* [Exercise objective]: Only the lines from the one containing "(byte p.wind.code :: optBytes" to the end of the material belong in your answer. Please copy them word for word.

* [Exercise data]:
-- ==== Sys2Proof/Proofs/Records.lean ====
section
/-! SUPPORT. The supervisor's reading commands, and the booking, cell claim and crane records as bytes. -/

namespace Sys2Proof.Machine

/-! ### NEXT_BOOKING (R150) -/

theorem bookingAfter_unknown {id : Nat} {l : List Booking} (hid : 1 ≤ id) (h : ∀ b ∈ l, b.id ≠ id) :
    bookingAfter id l = none := by
  have hdrop : l.dropWhile (fun b => b.id != id) = [] :=
    List.dropWhile_eq_nil_iff.mpr fun b hb => by simpa using h b hb
  rw [bookingAfter, if_neg (by simp; omega), hdrop]

theorem bookingAfter_found {b : Booking} {l rest : List Booking} (hid : 1 ≤ b.id) (h : ∀ y ∈ l, y.id ≠ b.id) :
    bookingAfter b.id (l ++ b :: rest) = some rest.head? := by
  have hdrop : (l ++ b :: rest).dropWhile (fun y => y.id != b.id) = b :: rest := by
    rw [List.dropWhile_append_of_pos fun y hy => by simpa using h y hy, List.dropWhile_cons_of_neg (by simp)]
  rw [bookingAfter, if_neg (by simp; omega), hdrop]

/-! ### The booking record (Table 10-7) -/

theorem flagByte_eq (b : Bool) : flagByte b = if b then 1 else 0 := by cases b <;> rfl

/-- The first 24 bytes of a booking record. -/
def bookingHead (b : Booking) : List Byte :=
  beBytes 2 b.id ++ [byte b.crane.val, byte b.state.code] ++ optBytes 4 b.windowStart ++ optBytes 4 b.windowEnd ++
    beBytes 2 b.length ++ beBytes 4 b.reservedStart ++ beBytes 4 b.reservedEnd ++
    [byte b.sail.code, byte b.path.length]

/-- The eight bytes of a booking's path. -/
def pathBytes (b : Booking) : List Byte := (b.path.map fun k => byte k.val) ++ absent (8 - b.path.length)

/-- The last seven bytes of a booking record. -/
def bookingTail (b : Booking) : List Byte :=
  [byte b.cycles] ++ beBytes 2 (b.pred.getD 0) ++ beBytes 2 (b.succ.getD 0) ++
    [flagByte b.overrun, byte b.origin.code]

theorem bookingBytes_eq (b : Booking) : bookingBytes b = bookingHead b ++ (pathBytes b ++ bookingTail b) := by
  simp only [bookingBytes, bookingHead, pathBytes, bookingTail, List.append_assoc]

theorem bookingHead_length (b : Booking) : (bookingHead b).length = 24 := by
  simp [bookingHead, optBytes_length]

theorem pathBytes_length {b : Booking} (h : b.path.length ≤ 8) : (pathBytes b).length = 8 := by
  simp [pathBytes, absent]
  omega

theorem bookingTail_length (b : Booking) : (bookingTail b).length = 7 := rfl

/-- A byte of the first 24. -/
theorem bookingBytes_head (b : Booking) {i : Nat} (h : i < 24) : (bookingBytes b)[i]? = (bookingHead b)[i]? := by
  rw [bookingBytes_eq, List.getElem?_append_left (by rwa [bookingHead_length])]

theorem bookingBytes_head_part (b : Booking) {i n : Nat} (h : i + n ≤ 24) :
    ((bookingBytes b).drop i).take n = ((bookingHead b).drop i).take n := by
  rw [bookingBytes_eq, List.drop_append_of_le_length (by rw [bookingHead_length]; omega),
    List.take_append_of_le_length (by rw [List.length_drop, bookingHead_length]; omega)]

theorem bookingBytes_path {b : Booking} (h : b.path.length ≤ 8) :
    ((bookingBytes b).drop 24).take 8 = pathBytes b := by
  rw [bookingBytes_eq, List.drop_left' (bookingHead_length b), List.take_left' (pathBytes_length h)]

theorem bookingBytes_tail {b : Booking} (h : b.path.length ≤ 8) : (bookingBytes b).drop 32 = bookingTail b := by
  rw [bookingBytes_eq, ← List.append_assoc, List.drop_left']
  rw [List.length_append, bookingHead_length, pathBytes_length h]

theorem bookingBytes_tail_byte {b : Booking} (h : b.path.length ≤ 8) (i : Nat) :
    (bookingBytes b)[32 + i]? = (bookingTail b)[i]? := by
  rw [← bookingBytes_tail h, List.getElem?_drop]

/-- The bytes of a booking's length, reservation, class and path count. -/
def bookingSpan (b : Booking) : List Byte :=
  beBytes 2 b.length ++ beBytes 4 b.reservedStart ++ beBytes 4 b.reservedEnd ++ [byte b.sail.code, byte b.path.length]

theorem bookingHead_window (b : Booking) :
    ((bookingHead b).drop 4).take 8 = optBytes 4 b.windowStart ++ optBytes 4 b.windowEnd := by
  unfold bookingHead Booking.windowStart Booking.windowEnd
  cases b.window <;> rfl

theorem bookingBytes_window (b : Booking) :
    ((bookingBytes b).drop 4).take 8 = optBytes 4 b.windowStart ++ optBytes 4 b.windowEnd := by
  rw [bookingBytes_head_part b (by decide), bookingHead_window]

theorem bookingHead_span (b : Booking) : (bookingHead b).drop 12 = bookingSpan b := by
  unfold bookingHead Booking.windowStart Booking.windowEnd
  cases b.window <;> rfl

theorem bookingBytes_span (b : Booking) {i n : Nat} (h : i + n ≤ 12) :
    ((bookingBytes b).drop (12 + i)).take n = ((bookingSpan b).drop i).take n := by
  rw [bookingBytes_head_part b (by omega), ← List.drop_drop, bookingHead_span]

theorem bookingBytes_span_byte (b : Booking) {i : Nat} (h : i < 12) :
    (bookingBytes b)[12 + i]? = (bookingSpan b)[i]? := by
  rw [bookingBytes_head b (by omega), ← bookingHead_span, List.getElem?_drop]

/-! ### The cell claim record (R84) -/

/-- The standing of a cell as bytes: holder, class and the two timers. -/
def standingBytes (st : Standing) : List Byte :=
  [byte st.code] ++ optBytes 1 (st.holder.map fun c => c.val) ++ optBytes 1 (st.cls.map ClaimClass.code) ++
    optBytes 2 st.takeUp ++ optBytes 2 st.linger

/-- A cell's waiters, inhibit set, intruders and two flags as bytes. -/
def crowdBytes (r : CellClaim) : List Byte :=
  listBytes (fun w => [byte w.crane.val, byte w.cls.code]) r.queue ++ listBytes (fun c => [byte c.val]) r.inhibit ++
    listBytes (fun c => [byte c.val]) r.intruders ++ [flagByte r.contested, flagByte r.intruded]

theorem claimBytes_eq (d : Device) (k : CellIx) :
    claimBytes d k = byte k.val :: (standingBytes (d.cell k).standing ++ crowdBytes (d.cell k)) := by
  simp only [claimBytes, standingBytes, crowdBytes, List.append_assoc, List.cons_append, List.nil_append]

theorem standingBytes_length (st : Standing) : (standingBytes st).length = 7 := by
  simp [standingBytes, optBytes_length]

theorem claimBytes_standing (d : Device) (k : CellIx) :
    ((claimBytes d k).drop 1).take 7 = standingBytes (d.cell k).standing := by
  rw [claimBytes_eq, List.drop_succ_cons, List.drop_zero, List.take_left' (standingBytes_length _)]

theorem claimBytes_crowd (d : Device) (k : CellIx) : (claimBytes d k).drop 8 = crowdBytes (d.cell k) := by
  rw [claimBytes_eq, List.drop_succ_cons, List.drop_left' (standingBytes_length _)]

theorem crowdBytes_length (r : CellClaim) :
    (crowdBytes r).length = 5 + 2 * r.queue.length + r.inhibit.length + r.intruders.length := by
  have hwaiter : ∀ w : Waiter, ([byte w.crane.val, byte w.cls.code] : List Byte).length = 2 := fun _ => rfl
  have hcrane : ∀ c : CraneIx, ([byte c.val] : List Byte).length = 1 := fun _ => rfl
  simp only [crowdBytes, listBytes, List.length_append, List.length_cons, List.length_nil,
    flatMap_length_of_width hwaiter, flatMap_length_of_width hcrane]
  omega

theorem listBytes_one (f : CellIx → Byte) (l : List CellIx) :
    listBytes (fun k => [f k]) l = byte l.length :: l.map f := by rw [listBytes, List.map_eq_flatMap]

/-! ### The crane record (R170) -/

theorem sailSetBytes_eq (x : SailSet) :
    sailSetBytes x = byte (x.l.toNat + x.m.toNat + x.s.toNat) ::
      ((if x.l then [0] else []) ++ (if x.m then [1] else []) ++ if x.s then [2] else []) := by
  obtain ⟨l, m, s⟩ := x
  cases l <;> cases m <;> cases s <;> rfl

theorem windState_bytes (w : WindState) :
    byte w.code :: optBytes 1 (w.sub.map VaneSub.code) = match w with
      | .calm => [0, 255] | .watch => [1, 255] | .halt => [2, 255]
      | .vane .clearing => [3, 0] | .vane .vaneFree => [3, 1] | .vane .forced => [3, 2] := by
  cases w with
  | vane sub => cases sub <;> rfl
  | _ => rfl

theorem optBytes_eq (n : Nat) (v : Option Nat) :
    optBytes n v = match v with | some v => beBytes n v | none => List.replicate n 255 := by
  cases v <;> rfl

theorem remaining_eq (r : CraneRec) : r.remaining = r.joinWait.or r.link := by
  unfold CraneRec.remaining
  cases r.joinWait <;> rfl

/-- The reach part of a crane with a position: the fields before the relation entries, and the entries. -/
theorem reachPart_eq (r : ReachRec) :
    1 :: beBytes 2 r.pos.slew ++ [byteOfInt r.pos.rate] ++ beBytes 2 r.pos.radius ++ [byteOfInt r.pos.speed] ++
        beBytes 2 r.pos.hook ++ beBytes 2 r.ma ++ beBytes 1 r.mr ++ envelopeBytes r.stop ++ envelopeBytes r.warn ++
        listBytes relEntryBytes r.entries =
      (1 :: beBytes 2 r.pos.slew ++ [byteOfInt r.pos.rate] ++ beBytes 2 r.pos.radius ++ [byteOfInt r.pos.speed] ++
        beBytes 2 r.pos.hook ++ beBytes 2 r.ma ++ [byte r.mr] ++ [r.stop, r.warn].flatMap envelopeBytes) ++
        byte r.entries.length :: r.entries.flatMap relEntryBytes := by
  simp only [listBytes, beBytes_one, List.flatMap_cons, List.flatMap_nil, List.append_nil, List.append_assoc]

/-- The permit part of a crane with a permit, its first fields and wind state together. -/
theorem permitPart_eq (p : Permit) :
    1 :: permitRecordBytes p =
      1 :: byte p.seq :: byte p.slewPlus.code :: byte p.slewMinus.code :: byte p.trolleyOut.code ::
        byte p.trolleyIn.code :: flagByte p.hoistStop :: flagByte p.release ::
        (byte p.wind.code :: optBytes 1 (p.wind.sub.map VaneSub.code)) ++ sailSetBytes p.classes ++
        [byte p.quality.code] ++
        (match p.booking with
          | some (id, st) => beBytes 2 id ++ [byte st.code]
          | none => [0, 0, 255]) ++
        cellListBytes p.heldList ++ cellListBytes p.grantedList ++ cellListBytes p.vacateList ++
        cellListBytes p.waitingList := rfl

* [Answer]:
        (byte p.wind.code :: optBytes 1 (p.wind.sub.map VaneSub.code)) ++ sailSetBytes p.classes ++
        [byte p.quality.code] ++
        (match p.booking with
          | some (id, st) => beBytes 2 id ++ [byte st.code]
          | none => [0, 0, 255]) ++
        cellListBytes p.heldList ++ cellListBytes p.grantedList ++ cellListBytes p.vacateList ++
        cellListBytes p.waitingList := rfl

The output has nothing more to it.